Like most expats here, Raj also has a few complaints.
“Many Indians complain that they only get seven days paid vacation per year,” he told the Taipei Times by e-mail. “Visa extensions are also annoying,” he said, “because if a contract is for 12 months, the authorities only give you 12 months, not one or two months extra like in the US or Europe.”
In addition to these high-tech newcomers, “There are two major Indian communities which have been here for longer,” Seetharam said.
First, there is “a community of traders — who buy and sell things around the globe,” he added. This community (which speaks the Sindhi language) used to have around 200 families, but now numbers only 40 or 50 as the majority of them have migrated to China, mainly to Guangzhou, along with Taiwan’s manufacturing.
Another, similar-sized, group is made up of families in the diamond and precious stones trade who sell their wares to Taiwanese jewelers.

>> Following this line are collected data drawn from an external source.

-- ==== Sys2Proof/Machine/RouteRows.lean ====
section
/-! DEFINITION. Side-tone (chapter 9), one meaning per row of the table. -/
namespace Sys2Proof.Machine

/-- A write of the gain of input x of path m (R216). -/
def execStgainWrite (p : Port) (m : Fin 16) (x : Fin 8) (v : Word) (s : State) : Host.Outcome State Fault Refusal :=
  .next (s.hostReg p row_ROUTE_STGAIN (m.val * 8 + x.val) (v.toNat))

/-- The next zero crossing of the input (R216). -/
def execZeroCrossingApply (m : Fin 16) (x : Fin 8) (s : State) : Host.Outcome State Fault Refusal :=
  .next (s.live fun s => s.gainApply (m.val * 8 + x.val) false)

/-- 10 ms without a zero crossing (R216). -/
def execZcTimeout (m : Fin 16) (x : Fin 8) (s : State) : Host.Outcome State Fault Refusal :=
  .next (s.live fun s => s.gainApply (m.val * 8 + x.val) true)

/-- A write of STCFG of path m (R217). -/
def execSideToneEnable (p : Port) (m : Fin 16) (v : Word) (s : State) : Host.Outcome State Fault Refusal :=
  .next (s.hostReg p row_ROUTE_STCFG m.val (v.toNat))

end Sys2Proof.Machine
end

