/-- Pairing: roles, link and leash (chapter 15). -/
def Obligations.PairRolesAndLink : Prop :=
  ∀ (p : Port) (n skew time : Nat) (hdrs : Option Nat) (lead : Bool) (conf : List DWord) (rtt : Option Nat) (good : BitVec 5) (l : Fin 5) (s : State),
    let role := s.role
    let cmd := fun (op : Nat) (t : State) => State.written s p row_PAIR_CMD 0 op t
    let u := fun op => s.wrRow row_PAIR_CMD 0 op
    let heel := role = roHeel
    let check := exec (.joinCheck n skew lead conf) s
    let same := conf.map BitVec.toNat = s.confCrcs
    let byWarden := (s.whoOf p).q = warden
    let st := s.hstate
    let linked := s.on PAIR_STAT_LINK = true
    let retiring := fun (s : State) => s.rd (PAIR_LANE_STATE l.val) = laRetired ∨ (∃ q ∈ s.pair.lanes, q.1 = l.val)
    let decide_ := fun (s : State) (at_ : Nat) => s.modPair fun x => { x with lanes := x.lanes ++ [(l.val, at_)] }
    let recent := (l.val, s.bc, hdrs.getD 0) :: s.pair.hdrs.filter fun q => decide (s.bc < q.2.1 + 1000000000)
    let counted := (s.incSat (PAIR_LANE_BLKERR l.val) (hdrs.getD 0)).modPair fun x => { x with hdrs := recent }
    let worn := hdrs = none ∨ 64 < (recent.filter fun q => q.1 == l.val).foldl (fun a q => a + q.2.2) 0
    let trains := fun (k : Nat) => bit good.toNat k = true ∧ s.rd (PAIR_LANE_STATE k) ≠ laRetired
    let go := l.val + 2147483648
    let g := s.wrRow row_PAIR_LANECMD 0 go
    (∀ c op, (c, op) ∈ [(Instr.pairLead p, 1), (.pairJoin p, 2), (.pairDetach p, 3), (.pairSolo p, 4)] → s.writeOpen p row_PAIR_CMD 0 op →
      (op = 1 → byWarden → role = roDetached ∨ role = roSolo → exec c s = .next (cmd op (((u op).leaveRole roLead).modPair fun x => { x with active := true })))
      ∧ (op = 1 → role ≠ roDetached → role ≠ roSolo → exec c s = .next (cmd op (u op))) ∧ (¬ byWarden → exec c s = .next (cmd op (u op)))
      ∧ (op = 2 → byWarden → role = roDetached ∨ role = roFenced → exec c s = .next (cmd op
          (((((u op).leaveRole roHeel).wr PAIR_STAT_HSTATE hsLink).wr PAIR_STAT_JOINERR 0).modPair fun x => { x with active := true })))
      ∧ (op = 2 → role ≠ roDetached → role ≠ roFenced → exec c s = .next (cmd op (u op)))
      ∧ (op = 3 → byWarden → exec c s = .next (cmd op ((u op).leaveRole roDetached))) ∧ (op = 4 → byWarden → exec c s = .next (cmd op ((u op).leaveRole roSolo))))
    ∧ (∀ r, r < 8 → (s.leaveRole r).pair.expiry = none ∧ (s.leaveRole r).pair.renewed = none ∧ (s.leaveRole r).pair.joined = none ∧ (s.leaveRole r).pair.resync = [])
    ∧ (s.board.held = false →
      (¬ heel ∨ (st ≠ hsLink ∧ st ≠ hsCheck) → check = .next s)
      ∧ (heel → st = hsLink → linked → 4 ≤ s.lanesIn.length → s.rd PAIR_LINKSTAT_DELAY ≤ 5000 → check = .next (s.wr PAIR_STAT_HSTATE hsCheck))
      ∧ (heel → st = hsLink → ¬ (linked ∧ 4 ≤ s.lanesIn.length ∧ s.rd PAIR_LINKSTAT_DELAY ≤ 5000) → check = .next (s.joinFails 1))
      ∧ (heel → st = hsCheck → (n ≠ s.frame ∨ 1000 < skew) → check = .next (s.joinFails 2))
      ∧ (heel → st = hsCheck → n = s.frame → skew ≤ 1000 → lead = false → check = .next (s.joinFails 4))
      ∧ (heel → st = hsCheck → n = s.frame → skew ≤ 1000 → lead = true → ¬ same → check = .next (s.joinFails 3))
      ∧ (heel → st = hsCheck → n = s.frame → skew ≤ 1000 → lead = true → same → check = .next (s.wr PAIR_STAT_HSTATE hsCopy))
      ∧ (heel → exec (.leash n) s = .next ((((((s.modPair fun x => { x with expiry := some (n + 3) }).wr PAIR_LEASH_STATE 2).wr PAIR_LEASH_LEFT
          (min 3 (n + 3 - s.frame))).wr PAIR_LEASH_LASTN n).tell (.leashAck n))))
      ∧ (role = roLead → exec (.leash n) s = .next (((((s.setRole roFenced).wr PAIR_STAT_FENCEEV 1).wr PAIR_LEASH_STATE 3).emit (mkRec cDegraded 0 0x001A uDevice 0 []))))
      ∧ (¬ heel → role ≠ roLead → exec (.leash n) s = .next s)
      ∧ (role = roLead → n = s.frame → s.bc ≤ s.io.dbAt + 50000 → exec (.leashAck n) s = .next
          ((((s.modPair fun x => { x with renewed := some n }).wr PAIR_LEASH_STATE 1).wr PAIR_LEASH_LEFT 3).wr PAIR_LEASH_LASTN n))
      ∧ (role ≠ roLead ∨ n ≠ s.frame ∨ s.io.dbAt + 50000 < s.bc → exec (.leashAck n) s = .next s)
      ∧ (let c := s.candEvent 10 time
         let e := clampS 32 ((c.io.dbAt : Int) - time)
         let tracks := (c.pllState 0 = plAcquire ∨ c.pllState 0 = plLocked) ∧ c.rd (REFS_DSTAT_ACTIVE 0) = 10
         (¬ tracks → exec (.downbeatMarker time) s = .next c)
         ∧ (tracks → ∃ t, exec (.downbeatMarker time) s = .next t ∧ t.rd (REFS_DPHERR_NS 0) = ux 32 e
             ∧ t.on (REFS_DSTAT_ALIGNED 0) = decide (c.pllState 0 = plLocked ∧ e.natAbs ≤ 20)))
      ∧ exec .peerHeartbeatLoss s = .next (s.wr PAIR_STAT_PEERHB 0) ∧ exec .peerHeartbeatReturn s = .next (s.wr PAIR_STAT_PEERHB 1)
      ∧ (¬ linked → ∀ c ∈ [Instr.linkDown, .flitReplay, .echo rtt, .laneRetirementFlit l], exec c s = .next s)
      ∧ (linked → exec .flitReplay s = .next ((s.inc PAIR_FLITERR_COUNT 1).tell .replay) ∧ exec (.echo none) s = .next (s.tell .echoBack)
          ∧ ∀ z, ∃ t, exec (.echo (some z)) s = .next t ∧ t.pair.rtts = (z :: s.pair.rtts).take 64)
      ∧ (linked → ∃ t, exec .linkDown s = .next (s.refsFollow t) ∧ t.on PAIR_STAT_LINK = false ∧ t.on PAIR_STAT_LINKEV = true ∧ t.lanesIn = []
          ∧ t.role = (if heel ∧ st < hsSynced then roDetached else role)
          ∧ t.rd (SYS_XRSTCNT_COUNT 3) = min (2 ^ 32 - 1) (s.rd (SYS_XRSTCNT_COUNT 3) + 1))
      ∧ ((linked ∨ s.pair.active = false) → exec (.linkUp good) s = .next s)
      ∧ (¬ linked → s.pair.active = true → ∃ t : State,
          exec (.linkUp good) s = .next (if 2 ≤ t.lanesIn.length then s.refsFollow (t.wr PAIR_STAT_LINK 1) else s) ∧ (∀ k < 4, trains k → t.rd (PAIR_LANE_STATE k) = laIn)
          ∧ (trains 4 → t.rd (PAIR_LANE_STATE 4) = if s.pair.spared then laIn else laSpare)
          ∧ ∀ k < 5, ¬ trains k → t.rd (PAIR_LANE_STATE k) = s.rd (PAIR_LANE_STATE k))
      ∧ (worn → ¬ retiring counted → exec (.laneRetire l hdrs) s = .next ((decide_ counted s.bc).tell (.lane l.val)))
      ∧ (¬ worn ∨ retiring counted → exec (.laneRetire l hdrs) s = .next counted)
      ∧ (linked → ¬ retiring s → exec (.laneRetirementFlit l) s = .next (decide_ s (s.bc - s.rd PAIR_LINKSTAT_DELAY)))
      ∧ (retiring s → exec (.laneRetirementFlit l) s = .next s))
    ∧ (s.writeOpen p row_PAIR_LANECMD 0 go → ¬ retiring g → exec (.lanecmdGo p l) s = .next (s.written p row_PAIR_LANECMD 0 go ((decide_ g s.bc).tell (.lane l.val))))
    ∧ (s.writeOpen p row_PAIR_LANECMD 0 go → s.rd (PAIR_LANE_STATE l.val) = laRetired → s.pair.lanes = [] →
      exec (.lanecmdGo p l) s = .next (s.written p row_PAIR_LANECMD 0 go (g.wr PAIR_LANECMD_GO 0)))
    ∧ (s.writeOpen p row_PAIR_LANECMD 0 go → (∃ q ∈ s.pair.lanes, q.1 = l.val) → exec (.lanecmdGo p l) s = .next (s.written p row_PAIR_LANECMD 0 go g))
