@[simp] theorem State.setPlayer_pending (s : State) (k : Nat) (x : Player) : (s.setPlayer k x).pending = s.pending := rfl
@[simp] theorem State.setPlayer_flds (s : State) (k : Nat) (x : Player) : (s.setPlayer k x).flds = s.flds := rfl
@[simp] theorem State.setPlayer_staged (s : State) (k : Nat) (x : Player) : (s.setPlayer k x).staged = s.staged := rfl
@[simp] theorem State.setPlayer_mem (s : State) (k : Nat) (x : Player) : (s.setPlayer k x).mem = s.mem := rfl
@[simp] theorem State.setPlayer_hostMem (s : State) (k : Nat) (x : Player) : (s.setPlayer k x).hostMem = s.hostMem := rfl
@[simp] theorem State.setPlayer_poison (s : State) (k : Nat) (x : Player) : (s.setPlayer k x).poison = s.poison := rfl
@[simp] theorem State.setPlayer_n (s : State) (k : Nat) (x : Player) : (s.setPlayer k x).n = s.n := rfl
@[simp] theorem State.setPlayer_window (s : State) (k : Nat) (x : Player) : (s.setPlayer k x).window = s.window := rfl
@[simp] theorem State.setPlayer_bc (s : State) (k : Nat) (x : Player) : (s.setPlayer k x).bc = s.bc := rfl
@[simp] theorem State.setPlayer_resp (s : State) (k : Nat) (x : Player) : (s.setPlayer k x).resp = s.resp := rfl
@[simp] theorem State.setPlayer_fresh (s : State) (k : Nat) (x : Player) : (s.setPlayer k x).fresh = s.fresh := rfl
@[simp] theorem State.setPlayer_sram (s : State) (k : Nat) (x : Player) : (s.setPlayer k x).sram = s.sram := rfl
@[simp] theorem State.setPlayer_cores (s : State) (k : Nat) (x : Player) : (s.setPlayer k x).cores = s.cores := rfl
@[simp] theorem State.setPlayer_ctxs (s : State) (k : Nat) (x : Player) : (s.setPlayer k x).ctxs = s.ctxs := rfl
@[simp] theorem State.setPlayer_disp (s : State) (k : Nat) (x : Player) : (s.setPlayer k x).disp = s.disp := rfl
@[simp] theorem State.setPlayer_integ (s : State) (k : Nat) (x : Player) : (s.setPlayer k x).integ = s.integ := rfl
@[simp] theorem State.setPlayer_host (s : State) (k : Nat) (x : Player) : (s.setPlayer k x).host = s.host := rfl
@[simp] theorem State.setPlayer_epoch (s : State) (k : Nat) (x : Player) : (s.setPlayer k x).epoch = s.epoch := rfl
@[simp] theorem State.setPlayer_pwr (s : State) (k : Nat) (x : Player) : (s.setPlayer k x).pwr = s.pwr := rfl
@[simp] theorem State.setPlayer_route (s : State) (k : Nat) (x : Player) : (s.setPlayer k x).route = s.route := rfl
@[simp] theorem State.setPlayer_memt (s : State) (k : Nat) (x : Player) : (s.setPlayer k x).memt = s.memt := rfl
@[simp] theorem State.setPlayer_io (s : State) (k : Nat) (x : Player) : (s.setPlayer k x).io = s.io := rfl
@[simp] theorem State.setPlayer_net (s : State) (k : Nat) (x : Player) : (s.setPlayer k x).net = s.net := rfl
@[simp] theorem State.setPlayer_refs (s : State) (k : Nat) (x : Player) : (s.setPlayer k x).refs = s.refs := rfl
@[simp] theorem State.setPlayer_amps (s : State) (k : Nat) (x : Player) : (s.setPlayer k x).amps = s.amps := rfl
@[simp] theorem State.setPlayer_pair (s : State) (k : Nat) (x : Player) : (s.setPlayer k x).pair = s.pair := rfl
@[simp] theorem State.setPlayer_board (s : State) (k : Nat) (x : Player) : (s.setPlayer k x).board = s.board := rfl

@[simp] theorem State.rd_setPlayer (s : State) (k : Nat) (x : Player) (g : Fld) : (s.setPlayer k x).rd g = s.rd g := rfl
@[simp] theorem State.on_setPlayer (s : State) (k : Nat) (x : Player) (g : Fld) : (s.setPlayer k x).on g = s.on g := rfl
@[simp] theorem State.core_setPlayer (s : State) (k : Nat) (x : Player) (j : Nat) : (s.setPlayer k x).core j = s.core j := rfl
@[simp] theorem State.ctx_setPlayer (s : State) (k : Nat) (x : Player) (j : Nat) : (s.setPlayer k x).ctx j = s.ctx j := rfl

@[simp] theorem State.setDac_pending (s : State) (k : Nat) (x : DacSt) : (s.setDac k x).pending = s.pending := rfl
@[simp] theorem State.setDac_flds (s : State) (k : Nat) (x : DacSt) : (s.setDac k x).flds = s.flds := rfl
@[simp] theorem State.setDac_staged (s : State) (k : Nat) (x : DacSt) : (s.setDac k x).staged = s.staged := rfl
@[simp] theorem State.setDac_mem (s : State) (k : Nat) (x : DacSt) : (s.setDac k x).mem = s.mem := rfl
@[simp] theorem State.setDac_hostMem (s : State) (k : Nat) (x : DacSt) : (s.setDac k x).hostMem = s.hostMem := rfl
@[simp] theorem State.setDac_poison (s : State) (k : Nat) (x : DacSt) : (s.setDac k x).poison = s.poison := rfl
@[simp] theorem State.setDac_n (s : State) (k : Nat) (x : DacSt) : (s.setDac k x).n = s.n := rfl
@[simp] theorem State.setDac_window (s : State) (k : Nat) (x : DacSt) : (s.setDac k x).window = s.window := rfl
@[simp] theorem State.setDac_bc (s : State) (k : Nat) (x : DacSt) : (s.setDac k x).bc = s.bc := rfl
@[simp] theorem State.setDac_resp (s : State) (k : Nat) (x : DacSt) : (s.setDac k x).resp = s.resp := rfl
@[simp] theorem State.setDac_fresh (s : State) (k : Nat) (x : DacSt) : (s.setDac k x).fresh = s.fresh := rfl
@[simp] theorem State.setDac_sram (s : State) (k : Nat) (x : DacSt) : (s.setDac k x).sram = s.sram := rfl
@[simp] theorem State.setDac_cores (s : State) (k : Nat) (x : DacSt) : (s.setDac k x).cores = s.cores := rfl
@[simp] theorem State.setDac_ctxs (s : State) (k : Nat) (x : DacSt) : (s.setDac k x).ctxs = s.ctxs := rfl
@[simp] theorem State.setDac_disp (s : State) (k : Nat) (x : DacSt) : (s.setDac k x).disp = s.disp := rfl
@[simp] theorem State.setDac_integ (s : State) (k : Nat) (x : DacSt) : (s.setDac k x).integ = s.integ := rfl
@[simp] theorem State.setDac_host (s : State) (k : Nat) (x : DacSt) : (s.setDac k x).host = s.host := rfl
@[simp] theorem State.setDac_epoch (s : State) (k : Nat) (x : DacSt) : (s.setDac k x).epoch = s.epoch := rfl
@[simp] theorem State.setDac_pwr (s : State) (k : Nat) (x : DacSt) : (s.setDac k x).pwr = s.pwr := rfl
@[simp] theorem State.setDac_route (s : State) (k : Nat) (x : DacSt) : (s.setDac k x).route = s.route := rfl
@[simp] theorem State.setDac_memt (s : State) (k : Nat) (x : DacSt) : (s.setDac k x).memt = s.memt := rfl
@[simp] theorem State.setDac_io (s : State) (k : Nat) (x : DacSt) : (s.setDac k x).io = s.io := rfl
@[simp] theorem State.setDac_net (s : State) (k : Nat) (x : DacSt) : (s.setDac k x).net = s.net := rfl
@[simp] theorem State.setDac_refs (s : State) (k : Nat) (x : DacSt) : (s.setDac k x).refs = s.refs := rfl
@[simp] theorem State.setDac_amps (s : State) (k : Nat) (x : DacSt) : (s.setDac k x).amps = s.amps := rfl
@[simp] theorem State.setDac_pair (s : State) (k : Nat) (x : DacSt) : (s.setDac k x).pair = s.pair := rfl
@[simp] theorem State.setDac_board (s : State) (k : Nat) (x : DacSt) : (s.setDac k x).board = s.board := rfl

Despite the increased contacts, it may surprise many to learn that according to official immigration figures, as of last August there were only around 1,900 long-term Indian residents in Taiwan — although this number had increased from 1,400 a year earlier.
Even so, signs of an increased awareness of India and its culture are visible on the streets of Taiwan’s cities.
Yoga is one of the most obvious examples, with schools devoted to the ancient art literally on every other corner. Inspiration from Bollywood movies, meanwhile, has seen Indian dancing gain an increasing number of devotees.
Indian fashions are popular among the young and can be purchased at most night markets, while those who fancy some pampering can check into one of the many ayurvedic spas that are cropping up in big hotels and beauty salons nationwide.
Chengchi University is working on a textbook about India — its politics, economics and culture — with the aim of helping the nation’s university students gain a deeper understanding of this giant melting pot of a country.
Then there is Indian food, which can now be found at more and more locations across Taiwan.
“Even the Indian fare on offer at some of Taipei’s Western restaurants is pretty authentic,” Purswaney said.
With so much bilateral contact these days, it seems the only stereotypes Indians in Taiwan like Purswaney will have to put up with in the future will be positive ones.